Dr. Shor completed her Ph.D. under the mentorship of Dr. Rodney Rothstein at Columbia University and trained as a postdoctoral fellow in the labs of Dr. Catherine Fox at the University of Wisconsin-Madison and Dr. James Broach at Princeton University. As a graduate student, she received the National Science Foundation Graduate Student Fellowship, and as a postdoc, she was funded by fellowships from the Leukemia and Lymphoma Society and the American Cancer Society.
Dr. Shor’s graduate and postdoctoral research focused on understanding the mechanisms maintaining genome stability in the model eukaryote, baker’s yeast Saccharomyces cerevisiae. Driven by a strong interest in translating the insights obtained in a non-pathogenic model yeast to understanding the mechanisms operating in fungal pathogens that are relevant to human infections, she joined the laboratory of Dr. David Perlin, then at the Public Health Research Institute, New Jersey Medical School, as a research associate. In Dr. Perlin’s lab she began working on the opportunistic fungal pathogen Candida glabrata, which is a leading cause of invasive candidemia and candidiasis worldwide and which causes infections associated with high mortality.

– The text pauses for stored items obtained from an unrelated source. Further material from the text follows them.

/-- The class of a cell by its kind byte (Table 1-6). -/
def table16 (kind : Byte) (c : CellClass) : Prop :=
  (kind = 1 ∧ c = .program) ∨ (kind = 2 ∧ c = .control .key) ∨ (kind = 3 ∧ c = .control .grant) ∨ (kind = 4 ∧ c = .control .time) ∨
    (kind = 5 ∧ c = .control .fixture) ∨ (kind = 6 ∧ c = .control .pass) ∨ ((kind = 0 ∨ 7 ≤ kind.toNat) ∧ c = .opaqueCell)

/-- The schedule part of an announcement: the header's service, and the payload fields of Table 13-3, each as it stands within the limits of R69 and at the limit outside them. -/
def table133 (cell : List Byte) (sch : Schedule) : Prop :=
  sch.service.toNat = leAt cell 2 2 % 1024 ∧ (sch.cancelled = true ↔ byteAt cell 16 = 1) ∧
    sch.saleOpen.toNat = leAt cell 18 4 ∧ sch.kickOff.toNat = leAt cell 22 4 ∧ sch.finish.toNat = leAt cell 26 4 ∧
    sch.base.toNat = leAt cell 30 2 ∧ sch.floor.toNat = min (leAt cell 32 2) (leAt cell 30 2) ∧
    sch.stepLen.toNat = max 60 (min 3600 (leAt cell 34 2)) ∧ sch.stepCut.toNat = leAt cell 36 2 ∧
    sch.allowance.toNat = min 900 (leAt cell 38 2) ∧
    sch.blackout = (List.range (min (byteAt cell 17).toNat 16)).map (fun i => byteAt cell (40 + i))

/-- A flag or a clock state as a code (Table 13-16). -/
def flagCode (b : Bool) : Nat := if b then 1 else 0

/-- Codes of outcomes and refusals (Table 13-16). -/
def outcomeCode (o : OrderOutcome) : Nat :=
  [OrderOutcome.accepted, .noTime, .unknownFixture, .unknownPass, .notOnSale, .ended, .cancelled, .alreadyEntitled, .blackedOut,
    .priceChanged, .logFull, .capReached, .noCredit, .notCancellable, .badOrder].idxOf o

/-- Codes of phases: 1 AWAITING, then the phases of an entry with a schedule part; ABSENT is 0 (Table 13-16). -/
def standingCode : Standing → Nat
  | .awaiting => 1
  | .scheduled _ ph => 2 + [Phase.listed, .onSale, .live, .ended, .retired, .cancelled].idxOf ph

/-- A kind's code, paid amount and pass identifier, each 0 where the kind has none (Table 13-16, R64, R179). -/
def kindFields : Kind → Nat × Nat × Nat
  | .none => (0, 0, 0)
  | .impulse paid => (1, paid.toNat, 0)
  | .granted => (2, 0, 0)
  | .pass id => (3, 0, id.toNat)

/-- An ownership's code and paid amount (Table 13-16, R80). -/
def ownerFields : Ownership → Nat × Nat
  | .none => (0, 0)
  | .bought paid => (1, paid.toNat)
  | .granted => (2, 0)

/-- The codes of a log entry's kind and refund cause (Table 13-16). -/
def logKindFields : LogKind → Nat × Nat
  | .purchase => (1, 0)
  | .passPurchase => (2, 0)
  | .refund .operator => (3, 1)
  | .refund .viewer => (3, 2)

/-- Bytes 8 to 63 of a REPLY (Table 13-12). -/
def replyBytes : ReplyBody → List Byte
  | .purchase price seq balance => leBytes 2 price ++ unassigned 2 ++ leBytes 4 seq.toNat ++ signedBytes balance ++ unassigned 44
  | .cancel seq balance => unassigned 4 ++ leBytes 4 seq.toNat ++ signedBytes balance ++ unassigned 44
  | .quote none price blackout refusal =>
    unassigned 2 ++ leBytes 2 price ++ unassigned 2 ++ leBytes 1 (flagCode blackout) ++ leBytes 1 (outcomeCode refusal) ++ unassigned 48
  | .quote (some e) price blackout refusal =>
    leBytes 1 (standingCode e.standing) ++ leBytes 1 (kindFields e.kind).1 ++ leBytes 2 price ++ leBytes 2 e.remaining ++
      leBytes 1 (flagCode blackout) ++ leBytes 1 (outcomeCode refusal) ++ unassigned 48
  | .quotePass none price refusal => unassigned 2 ++ leBytes 2 price ++ unassigned 3 ++ leBytes 1 (outcomeCode refusal) ++ unassigned 48
  | .quotePass (some p) price refusal =>
    leBytes 1 (ownerFields p.owner).1 ++ leBytes 1 p.members.length ++ leBytes 2 price ++ leBytes 2 (ownerFields p.owner).2 ++ unassigned 1 ++
      leBytes 1 (outcomeCode refusal) ++ unassigned 48
  | .purse p count next clock running =>
    signedBytes p.balance ++ leBytes 4 p.spent ++ leBytes 4 p.cap ++ leBytes 2 p.overdraft.toNat ++ leBytes 1 count ++ leBytes 1 p.zone.toNat ++
      leBytes 4 next.toNat ++ leBytes 4 clock.toNat ++ leBytes 1 (flagCode running) ++ unassigned 31
  | .logRead returned next => leBytes 1 returned ++ unassigned 3 ++ leBytes 4 next.toNat ++ unassigned 48
  | .fixtureList returned next => leBytes 1 returned ++ leBytes 1 next ++ unassigned 54
  | .bad => unassigned 56

/-- Bytes 8 to 63 of a CONDITION (Table 13-15). -/
def condBytes : Option CondData → List Byte
  | none => unassigned 56
  | some (.sections x) => leBytes 1 (flagCode x.s0 + 2 * flagCode x.s1 + 4 * flagCode x.s2) ++ unassigned 55
  | some (.length n) => leBytes 1 n ++ unassigned 55
  | some (.tag t) => leBytes 2 t.toNat ++ unassigned 54
  | some (.reason r) =>
    leBytes 1 (1 + [CellReason.badChecksum, .badGrant, .badTag, .badSchedule, .queueFull, .keyTableFull, .restoring].idxOf r) ++ unassigned 55
  | some (.shield c region) =>
    leBytes 1 ([Cls.cpu, .transport, .video, .audio, .display, .periph, .spare, .internal].idxOf c) ++ leBytes 1 region ++ unassigned 54
  | some (.table ident t) => leBytes 2 ident.toNat ++ leBytes 1 (if t = .passTable then 1 else 0) ++ unassigned 53
  | some (.difference d) => signedBytes d ++ unassigned 52
  | some (.index v w) => leBytes 4 v.toNat ++ leBytes 1 (if w = .reportConsumer then 1 else 0) ++ unassigned 51

/-- The 64 bytes of a report, in their order (R179, R180, Tables 11-2 and 13-10 to 13-16). -/
def reportBytes : Report → List Byte
  | .placed p =>
    [1] ++ unassigned 3 ++ leBytes 4 p.unit.toNat ++ signedBytes p.balance ++ leBytes 1 p.logCount ++ leBytes 1 (flagCode p.running) ++ unassigned 50
  | .reply kind outcome slot orderNo body =>
    [2, kind] ++ leBytes 1 (outcomeCode outcome) ++ leBytes 1 slot ++ leBytes 4 orderNo.toNat ++ replyBytes body
  | .logEntry orderNo e =>
    [3] ++ leBytes 1 (logKindFields e.kind).1 ++ leBytes 1 (logKindFields e.kind).2 ++ unassigned 1 ++ leBytes 4 orderNo.toNat ++ leBytes 4 e.seq.toNat ++
      leBytes 2 e.ident.toNat ++ leBytes 2 e.amount.toNat ++ leBytes 4 e.clock.toNat ++ signedBytes e.balanceAfter ++ unassigned 40
  | .fixtureEntry orderNo index e =>
    [4] ++ leBytes 1 index ++ leBytes 1 (standingCode e.standing) ++ leBytes 1 (kindFields e.kind).1 ++ leBytes 4 orderNo.toNat ++
      leBytes 2 e.tag.toNat ++ leBytes 1 (kindFields e.kind).2.2 ++ leBytes 1 (flagCode e.viewed) ++ leBytes 2 (kindFields e.kind).2.1 ++
      leBytes 2 e.remaining ++
      (match e.standing with
       | .awaiting => unassigned 48
       | .scheduled sch _ =>
         [1] ++ unassigned 1 ++ leBytes 2 sch.service.toNat ++ leBytes 4 sch.kickOff.toNat ++ leBytes 4 sch.finish.toNat ++ unassigned 36)
  | .condition k count data =>
    [5] ++ leBytes 1 (1 + [CondKind.storeLost, .refundWaiting, .logNearlyFull, .entitlementChanged, .cellDrop, .badCell, .shieldHit, .tableFull,
      .clockJump, .indexBad].idxOf k) ++ leBytes 2 count ++ unassigned 4 ++ condBytes data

Dr. Shor eventually joined the Center for Discovery and Innovation as a Research Assistant Member and was then promoted to Assistant Member leading the C. glabrata research program. In addition to the research, Dr. Shor runs the CDI Grant and Manuscript Editing Core.
Dr. Shor’s research program focuses predominantly on the mechanisms driving the emergence of drug resistance in C. glabrata, ranging from the mechanisms underpinning drug tolerance to those regulating genome instability and formation of genetic mutations conferring stable drug resistance. Some past and ongoing projects include:
- Developing a fluorescence-based mutation rate reporter assay in C. glabrata, which can be used in both drug-sensitive and drug-resistant clinical strains.

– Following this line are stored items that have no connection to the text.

-- ==== Sys2Proof/Certificates/Slice0/Obligations.lean ====
section
/-! DEFINITION. The statements for the provers. -/

open Sys2Proof Sys2Proof.Machine Sys2Proof.Safety

/-! ### The queue of commands and the clock -/

/-- A step at a state with a command in front is that command's meaning on the state with the queue's rest. -/
def Obligations.StepRunsFrontCommand : Prop :=
  ∀ (c : Instr) (rest : List Instr) (s : State),
    step { s with pending := c :: rest } = exec c { s with pending := rest }

/-- R135 with the model's choice of log 2: an empty queue is one reference clock cycle. While the clock is RUNNING the sub-second count rises by 1, and the rise
that would take it to 24,576,000 is a second event; while it is UNSET the clock stands. In the same cycle a page write under way may reach its stop and the unit
may put the bus address on the bus, the first time or again (R172; when it does is a free value, log 37); nothing else changes. -/
def Obligations.EmptyQueueIsOneClockCycle : Prop :=
  ∀ s : State, s.pending = [] → ∃ u, busCycled s u ∧
    (s.clock.running = false → step s = .next u) ∧
    (s.clock.running = true → s.clock.sub + 1 < 24576000 →
      step s = .next { u with clock := { s.clock with sub := s.clock.sub + 1 } }) ∧
    (s.clock.running = true → 24576000 ≤ s.clock.sub + 1 → step s = exec .secondEvent u)

/-- Every command completes, since one whose event cannot occur changes nothing (the model's choice, log 3); none changes the queue (the model's own, log 1) or
the fuses, and the record of what the part has put on its pins (the model's own, log 6) is never taken back. -/
def Obligations.EveryCommandCompletesAndLeavesQueue : Prop :=
  ∀ (c : Instr) (s : State), ∃ t es, exec c s = .next t ∧ t.pending = s.pending ∧ t.unit = s.unit ∧ t.emitted = s.emitted ++ es

/-! ### Invariants kept by every step -/

/-- R86, R88, R105, R107: the purse law, the credit ranges, the log's capacity and its numbering are kept by every step. -/
def Obligations.PurseLawAndNumberingAreKept : Prop :=
  ∀ s t : State, CreditSound s → LogNumbered s → step s = .next t → CreditSound t ∧ LogNumbered t

/-- Table 0-4, R2: the capacities, the 16 blackout zones of a fixture among them, are kept by every step, with one record for each slot. -/
def Obligations.CapacitiesAreKept : Prop :=
  ∀ s t : State, Capacity s → FrontWf s → step s = .next t → Capacity t

/-- R29, R64, R80: the soundness of the key bank table, and distinct, nonzero keys of the fixture and pass tables, are kept by every step. -/
def Obligations.TableKeysStayDistinct : Prop :=
  ∀ s t : State, KeyBankSound s → TablesKeyed s → FrontWf s → step s = .next t → KeyBankSound t ∧ TablesKeyed t

/-- R75, R120: the refund queue's soundness is kept by every step, the step that ends the restore included. -/
def Obligations.RefundQueueStaysSound : Prop :=
  ∀ s t : State, RefundQueueSound s → FrontWf s → step s = .next t → RefundQueueSound t

/-- R57, R64, R66, R78: the agreement of a fixture entry's parts is kept by every step. -/
def Obligations.FixturePartsStayInAgreement : Prop :=
  ∀ s t : State, TablesKeyed s → RefundQueueSound s → FixturesSound s → FrontWf s → step s = .next t → FixturesSound t

/-- R2, R146, R154, R155, R158, R162, R168: map, slot table, views and pending report stand with the placement state after every step, and no arming run stands
while READING. -/
def Obligations.PlacementStaysSound : Prop :=
  ∀ s t : State, PlacementSound s → step s = .next t → PlacementSound t

/-- R18 to R22: after every step each held part waits on a slot that is HELD. -/
def Obligations.HeldPartsKeepHeldSlots : Prop :=
  ∀ s t : State, PlacementSound s → HoldsSound s → step s = .next t → HoldsSound t

/-- R144, R145: after every step no ready answer is the oldest of its class; and the serial numbers of the requests in flight (the model's own, log 7) stay
distinct and below the next. -/
def Obligations.ReadyAnswersAreReturned : Prop :=
  (∀ s t : State, NoReadyOldest s → step s = .next t → NoReadyOldest t) ∧
    ∀ s t : State, RequestsNumbered s → step s = .next t → RequestsNumbered t

/-- The state after power-on reset meets every invariant stated. -/
def Obligations.ResetMeetsEveryCondition : Prop :=
  CreditSound State.reset ∧ LogNumbered State.reset ∧ Capacity State.reset ∧ KeyBankSound State.reset ∧ TablesKeyed State.reset ∧
    RefundQueueSound State.reset ∧ FixturesSound State.reset ∧ PlacementSound State.reset ∧ HoldsSound State.reset ∧
    NoReadyOldest State.reset ∧ RequestsNumbered State.reset

/-! ### Resets -/

/-- The reset rules of each chapter: what power-on reset leaves, and that ALERT is deasserted. The record of the pins, the serial counters, the queue and the
fuses are the model's own or fixed. That S0 is read as one transaction is the model's choice (log 36). -/
def Obligations.PowerOnResetLeaves : Prop :=
  ∀ s : State, ∃ t, exec .powerOnReset s = .next t ∧
    t.clock = { running := false, value := 0, sub := 0 } ∧
    t.path.regions = [] ∧ t.path.inflight = [] ∧ t.path.own = [] ∧ t.slots = [] ∧ t.keys = List.replicate 16 none ∧
    t.engine = { queue := [], headKey := none } ∧ t.fixtures = List.replicate 32 none ∧ t.refunds = [] ∧ t.passes = List.replicate 4 none ∧
    t.purse = { balance := 0, reference := 0, spent := 0, cap := 0, overdraft := 0, zone := 0, memberships := List.replicate 4 ⟨0, 0⟩, lastSeq := 0 } ∧
    t.log = { entries := [], next := 1 } ∧
    t.placement = { st := .unplaced, run := none, attempts := 0, pendingReport := false } ∧
    t.orders = { st := .idle, view := none } ∧ t.reports = { view := none, placed := none } ∧
    (∀ k, t.conds.get k = { booked := false, count := 0, data := none }) ∧
    t.store.st = .restoring none none ∧ t.store.dirty = ⟨false, false, false⟩ ∧ t.store.awaitingStop = false ∧
    t.emitted = s.emitted ++ [.bus (.read 0b1010010 0x0000 128)] ∧ t.alert = false

/-- The link reset rules of each chapter, R172 and R177 for the retention unit, which stands as it is: what goes, what stands, and ALERT (R170), which is
asserted afterwards exactly when STORE_LOST is still booked. -/
def Obligations.LinkResetLeaves : Prop :=
  ∀ s : State, ∃ t, exec .linkReset s = .next t ∧
    changesOnly [.path, .slots, .keys, .engine, .fixtures, .placement, .orders, .reports, .conds] s t ∧
    t.path = { s.path with regions := [], inflight := [], own := [] } ∧ t.slots = [] ∧ t.keys = List.replicate 16 none ∧
    t.engine = { queue := [], headKey := none } ∧ t.fixtures = s.fixtures.map (Option.map (fun e => { e with delivered := false })) ∧
    t.placement = { st := .unplaced, run := none, attempts := s.placement.attempts, pendingReport := false } ∧
    t.orders = { st := .idle, view := none } ∧ t.reports = { view := none, placed := none } ∧
    t.conds.storeLost = s.conds.storeLost ∧
    (∀ k, k ≠ .storeLost → t.conds.get k = { booked := false, count := 0, data := none }) ∧
    t.alert = s.conds.storeLost.booked

/-! ### Requests (chapter 9, chapter 1) -/

/-- R8, R142 to R144, R155: a request carrying class 7 is handled as class 6, any other under its own class; byte i of a request lies at address + i modulo
2^32; and a read has a gated byte where one of its bytes is payload of a ring that its class is a clear reader of. A request of a class whose list holds 32 is
not taken, whichever command carries it (the model's reading, log 5). A read with no gated byte, whichever command carries it (the model's reading, log 5), is
forwarded whole under its handled class and joins its class list; a read handled as CPU breaks the arming run unless the unit is READING. -/
def Obligations.RequestsWaitOrAreForwardedWhole : Prop :=
  (handled .internal = .spare ∧ ∀ c, c ≠ .internal → handled c = c) ∧ (∀ a i, addrAt a i = (a.toNat + i) % 4294967296) ∧
  (∀ (s : State) (c : Cls) (a : Addr) (len : Nat),
    gatedBytes s.path.regions c a len = [] ↔ ∀ i k n off, i < len → ¬ gatedAt s c a i k n off) ∧
  ∀ (s : State) (r : ReadReq) (w : WriteReq) (q : Request) (cmd : Instr),
    (32 ≤ (s.classList (handled r.cls)).length → exec (.upstreamRead r) s = .next s ∧ exec (.gatedRead r) s = .next s) ∧
    (32 ≤ (s.classList (handled w.cls)).length →
      exec (.upstreamWrite w) s = .next s ∧ exec (.wholeCellWrite w) s = .next s ∧ exec (.cellBreak w) s = .next s ∧
      exec (.orderProducerWrite w) s = .next s ∧ exec (.reportConsumerWrite w) s = .next s) ∧
    (32 ≤ (s.classList (handled (requestClass q))).length → exec (.armingWrite q) s = .next s) ∧
    (carriesRead r cmd → roomFor (handled r.cls) s → NoReadyOldest s → gatedBytes s.path.regions (handled r.cls) r.addr r.len = [] →
      ∃ t, exec cmd s = .next t ∧
        t = { s with
          emitted := s.emitted ++ [.forward s.path.nextId (handled r.cls) (.read { r with cls := handled r.cls })]
          path := { s.path with
            inflight := s.path.inflight ++
              [{ id := s.path.nextId, cls := handled r.cls, req := .read { r with cls := handled r.cls }, parts := [], answer := none }]
            nextId := s.path.nextId + 1 }
          placement := t.placement } ∧
        (handled r.cls ≠ .cpu ∨ reading s → t.placement = s.placement) ∧
        (handled r.cls = .cpu ∧ ¬ reading s → t.placement = { s.placement with run := none }))

/-- R8, R9, R11, R16, R23, Table 1-9: slate reads go to the slate region. A gated read is forwarded whole, whichever command carries it (the model's reading,
log 5). Each part is served by its slot's state at arrival, and the slate reads of parts settled as slate are presented together with it, in some order (a free
value, log 8). The parts cover exactly the bytes the read gates, each at its slot and offset, with one part for each slot. -/
def Obligations.GatedReadIsServedBySlotState : Prop :=
  (∀ (s : State) (g : Region), s.path.regions.find? (fun r => r.kind == .slate) = some g → s.slateBase = g.base) ∧
  ∀ (s : State) (r : ReadReq) (cmd : Instr), carriesRead r cmd → roomFor (handled r.cls) s → NoReadyOldest s →
    ∃ t e issued, exec cmd s = .next t ∧ changesOnly [.path, .emitted, .placement] s t ∧
      t.path.regions = s.path.regions ∧ t.path.nextId = s.path.nextId + 1 ∧ t.path.inflight = s.path.inflight ++ [e] ∧
      e.id = s.path.nextId ∧ e.cls = handled r.cls ∧
      e.req = .read { r with cls := handled r.cls } ∧ e.answer = none ∧
      (∀ p ∈ e.parts, table19 (s.slotAt p.region p.slot) p.serving ∧ 16 ≤ p.offset ∧
        ∃ g, s.path.regions[p.region]? = some g ∧ g.kind = .cellRing ∧ inSet g.readers (handled r.cls) = true) ∧
      presentedAs issued s t ∧
      issued.Perm (.forward s.path.nextId (handled r.cls) e.req :: s.slateReads s.path.nextId e.parts) ∧
      (∀ p ∈ e.parts, ∀ k, p.serving = .slate k none → slateReadFor s s.path.nextId p k.val ∈ issued) ∧
      (∀ i k n off, i < r.len → gatedAt s (handled r.cls) r.addr i k n off → ∃ p ∈ e.parts, p.region = k ∧ p.slot = n) ∧
      (r.wf = true → mapSound s.path.regions →
        (∀ i k n off, i < r.len → gatedAt s (handled r.cls) r.addr i k n off →
          ∃ p ∈ e.parts, p.region = k ∧ p.slot = n ∧ p.start ≤ i ∧ i < p.start + p.len ∧ p.offset + (i - p.start) = off) ∧
        (∀ p ∈ e.parts, ∀ i, p.start ≤ i → i < p.start + p.len →
          i < r.len ∧ gatedAt s (handled r.cls) r.addr i p.region p.slot (p.offset + (i - p.start))) ∧
        e.parts.Pairwise (fun p q => ¬ (p.region = q.region ∧ p.slot = q.slot)))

- Showing that the DNA damage checkpoint of C. glabrata is strongly attenuated relative to that of its close relative S. cerevisiae, which has implications for how this organism responds to DNA damage in vivo (e.g., in macrophages) and the development of genetic instability, including drug-resistant mutations.
- Identifying the host niches where genotypically sensitive but phenotypically resistant (a.k.a., drug-tolerant) C. glabrata cells survive despite treatment with cidal antifungal agents (such as echinocandins), thus forming a reservoir in which drug-resistant mutants can form. We are also focusing on elucidating the characteristics of such surviving persister cells, defining their evolutionary/mutational routes to resistance, and understanding the processes regulating genome stability and mutagenesis in these cells.